Output = Sys.argv[3]

INITDCT (DCT)

#sent = "Chien The People's Republic of China was established in 1949"

#print Segmenter (Sent)

Handlefile (input, Output)

Two-way maximal matching segmentation algorithm

Related Article

Contact Us

The content source of this page is from Internet, which doesn't represent Alibaba Cloud's opinion; products and services mentioned on that page don't have any relationship with Alibaba Cloud. If the content of the page makes you feel confusing, please write us an email, we will handle the problem within 5 days after receiving your email.

If you find any instances of plagiarism from the community, please send an email to: info-contact@alibabacloud.com and provide relevant evidence. A staff member will contact you within 5 working days.

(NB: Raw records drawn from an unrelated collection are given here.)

-- ==== Sys2Proof/Syntax.lean ====
section
/-! DEFINITION. The instructions: one constructor per row of spec/opcode_table.json, and the accesses a host
makes (the raw form of format H and of the two memory ports). Spec: 30_encoding.md R70, R74, R76. -/

namespace Sys2Proof

/-- One constructor per row of the opcode table. The six format C rows are the classes of 30_encoding.md R74;
a data code carries its value, which is its only operand. -/
inductive Instr where
  /-- `CLR`, the clear code (43_control_codes.md R120). -/
  | clr
  /-- `EOI`, the end-of-information code (43_control_codes.md R121). -/
  | eoi
  /-- `LIT`, a literal data code (44_data_codes.md R131). -/
  | lit (c : Code)
  /-- `REF`, a reference to an existing entry (44_data_codes.md R132). -/
  | ref (c : Code)
  /-- `KWK`, the code of the entry about to be assigned (44_data_codes.md R133). -/
  | kwk (c : Code)
  /-- `BAD`, an invalid code (44_data_codes.md R134). -/
  | bad (c : Code)
  /-- `START`, begin a frame decode (40_host_commands.md R92). -/
  | start
  /-- `REGWR n, d`, a register write that is not `START` (40_host_commands.md R91). -/
  | regwr (n : RegNum) (d : Word)
  /-- `REGRD n`, a register read (40_host_commands.md R90). -/
  | regrd (n : RegNum)
  /-- `INWR a, v`, write a byte of IN (40_host_commands.md R93). -/
  | inwr (a : Addr) (v : Byte)
  /-- `PLRD a`, read a byte of PLANE (40_host_commands.md R94). -/
  | plrd (a : Addr)
  deriving DecidableEq, Repr

/-- What the host puts on the block's ports: a register write or read (format H, the register number carried
beside the word, 30_encoding.md R70), or an access of one of the two memory ports (R76). -/
inductive Access where
  | regWrite (n : RegNum) (d : Word)
  | regRead (n : RegNum)
  | inWrite (a : Addr) (v : Byte)
  | planeRead (a : Addr)
  deriving DecidableEq, Repr

end Sys2Proof
end

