-- ==== Sys2Proof/Machine/Ops.lean ====
section
/-! DEFINITION. The named operations over the memories and the registers, fault entry (60_exceptions.md R159)
and hardware reset (70_reset_and_hazards.md R170). -/

namespace Sys2Proof.Machine

/-! ### Byte memories -/

/-- The byte at an address, none where it has no value (10_state.md R44). -/
def Memory.read : Memory → Nat → Option Byte
  | [], _ => none
  | (k, b) :: m, a => if k = a then some b else Memory.read m a

/-- Store one byte, keeping the addresses rising. -/
def Memory.write : Memory → Nat → Byte → Memory
  | [], a, v => [(a, v)]
  | (k, b) :: m, a, v =>
    if a < k then (a, v) :: (k, b) :: m
    else if a = k then (a, v) :: m
    else (k, b) :: Memory.write m a v

/-- Store 0 at every address below `n` (40_host_commands.md R92 step 3). -/
def Memory.zeroBelow (n : Nat) (m : Memory) : Memory :=
  (List.range n).map (fun a => (a, 0#8)) ++ m.filter fun c => decide (n ≤ c.1)

/-- Does every address below `n` hold a value (70_reset_and_hazards.md R173). -/
def Memory.covers (m : Memory) (n : Nat) : Bool := (List.range n).all fun a => (Memory.read m a).isSome

/-! ### The fetch position and the cursor -/

/-- `BITPOS = 8*BYTEPOS + BITOFF` (10_state.md R38). -/
def bitPos (s : State) : Nat := 8 * s.bytePos.toNat + s.bitOff.toNat

/-- `BITPOS <- n` (41_fetch.md R102). -/
def setBitPos (n : Nat) (s : State) : State :=
  { s with bytePos := BitVec.ofNat 32 (n / 8), bitOff := BitVec.ofNat 3 (n % 8) }

/-- FETCH's effect on the state: `BITPOS` moves past the code, by the width in force (41_fetch.md R102, R103). -/
def advance (s : State) : State := setBitPos (bitPos s + s.codeSize.toNat) s

/-- `CW*CH`, the number of canvas pixels (20_memory.md R52). -/
def canvas (s : State) : Nat := s.cfg.cw.toNat * s.cfg.ch.toNat

/-- `PlaneWrite(a, v)` (00_scope.md R13). -/
def planeWrite (a : Nat) (v : Byte) (s : State) : State := { s with plane := Memory.write s.plane a v }

/-- `CURSOR <- CURSOR + 1`. -/
def stepCursor (s : State) : State := { s with cursor := s.cursor + 1#32 }

/-! ### The register file -/

/-- The value of `STATUS.STATE` (10_state.md R23). -/
def RunState.bits : RunState → BitVec 2
  | .idle => 0#2
  | .busy => 1#2
  | .done => 2#2
  | .fault => 3#2

/-- The value of `CAUSE.CAUSE` (10_state.md R24, 60_exceptions.md R151). -/
def Cause.bits : Cause → BitVec 4
  | .none => 0#4
  | .badParam => 1#4
  | .badCode => 2#4
  | .decodeOverrun => 3#4

/-- `TLEN`, the number of slots in use (10_state.md R37). -/
def tlen (s : State) : Nat := s.table.length

/-- The 32-bit value of register `n` (10_state.md R22 to R36, 40_host_commands.md R90). -/
def regRead (s : State) (n : RegNum) : Word :=
  match n.toNat with
  | 1 => 0#28 ++ BitVec.ofBool s.status.trunc ++ BitVec.ofBool s.status.eoi ++ s.status.run.bits
  | 2 => 0#21 ++ s.status.fbit ++ 0#4 ++ s.status.cause.bits
  | 3 => s.status.fbyte
  | 4 => s.cfg.inLen
  | 5 => 0#16 ++ s.cfg.maxIdx ++ s.cfg.minCode
  | 6 => s.cfg.ch ++ s.cfg.cw
  | 7 => s.cfg.top ++ s.cfg.left
  | 8 => s.cfg.ih ++ s.cfg.iw
  | 9 => 0#8 ++ s.cfg.bgidx ++ s.cfg.tidx ++ 0#4 ++ BitVec.ofBool s.cfg.tflag ++ s.cfg.disposal
  | 10 => s.bytePos
  | 11 => s.cursor
  | 12 => 0#12 ++ s.prev ++ s.bitOff ++ BitVec.ofBool s.hasPrev ++ s.codeSize
  | 13 => 0#19 ++ BitVec.ofNat 13 (tlen s)
  | _ => 0#32

/-- Store the named fields of `d` in register `n` (40_host_commands.md R91); the registers that are not RW
ignore the write. Writing `CANVAS` ends the host's claim on the old plane (40_host_commands.md R94; log 6). -/
def regWrite (n : RegNum) (d : Word) (s : State) : State :=
  match n.toNat with
  | 4 => { s with cfg := { s.cfg with inLen := d } }
  | 5 => { s with cfg := { s.cfg with minCode := d.extractLsb' 0 8, maxIdx := d.extractLsb' 8 8 } }
  | 6 => { s with cfg := { s.cfg with cw := d.extractLsb' 0 16, ch := d.extractLsb' 16 16 }, planeValid := false }
  | 7 => { s with cfg := { s.cfg with left := d.extractLsb' 0 16, top := d.extractLsb' 16 16 } }
  | 8 => { s with cfg := { s.cfg with iw := d.extractLsb' 0 16, ih := d.extractLsb' 16 16 } }
  | 9 => { s with cfg := { s.cfg with disposal := d.extractLsb' 0 3, tflag := d.getLsbD 3, tidx := d.extractLsb' 8 8, bgidx := d.extractLsb' 16 8 } }
  | _ => s

/-! ### Fault entry and reset -/

/-- `TLEN <- 0; HAS_PREV <- 0`: the table is released (43_control_codes.md R122, 60_exceptions.md R159). -/
def release (s : State) : State := { s with table := [], hasPrev := false }

/-- `raise F(p)` (60_exceptions.md R159): the cause and the start bit of the offending code are recorded, the
table is released, `STATE <- FAULT`; everything else keeps its value. -/
def raiseFault (f : Cause) (p : Nat) (s : State) : State :=
  { release s with
    status := { s.status with
      cause := f, fbyte := BitVec.ofNat 32 (p / 8), fbit := BitVec.ofNat 3 (p % 8), run := .fault } }

/-- Hardware reset (70_reset_and_hazards.md R170): every register at its reset value, both memories
unspecified. The instance, the rest of the schedule and what the host has seen are outside the block. -/
def hardwareReset (s : State) : State :=
  { State.resetOf s.params with turns := s.turns, seen := s.seen, draws := s.draws }

end Sys2Proof.Machine
end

A Free Trial That Lets You Build Big!

Start building with 50+ products and up to 12 months usage for Elastic Compute Service

  • Sales Support

    1 on 1 presale consultation

  • After-Sales Support

    24/7 Technical Support 6 Free Tickets per Quarter Faster Response

  • Alibaba Cloud offers highly flexible support services tailored to meet your exact needs.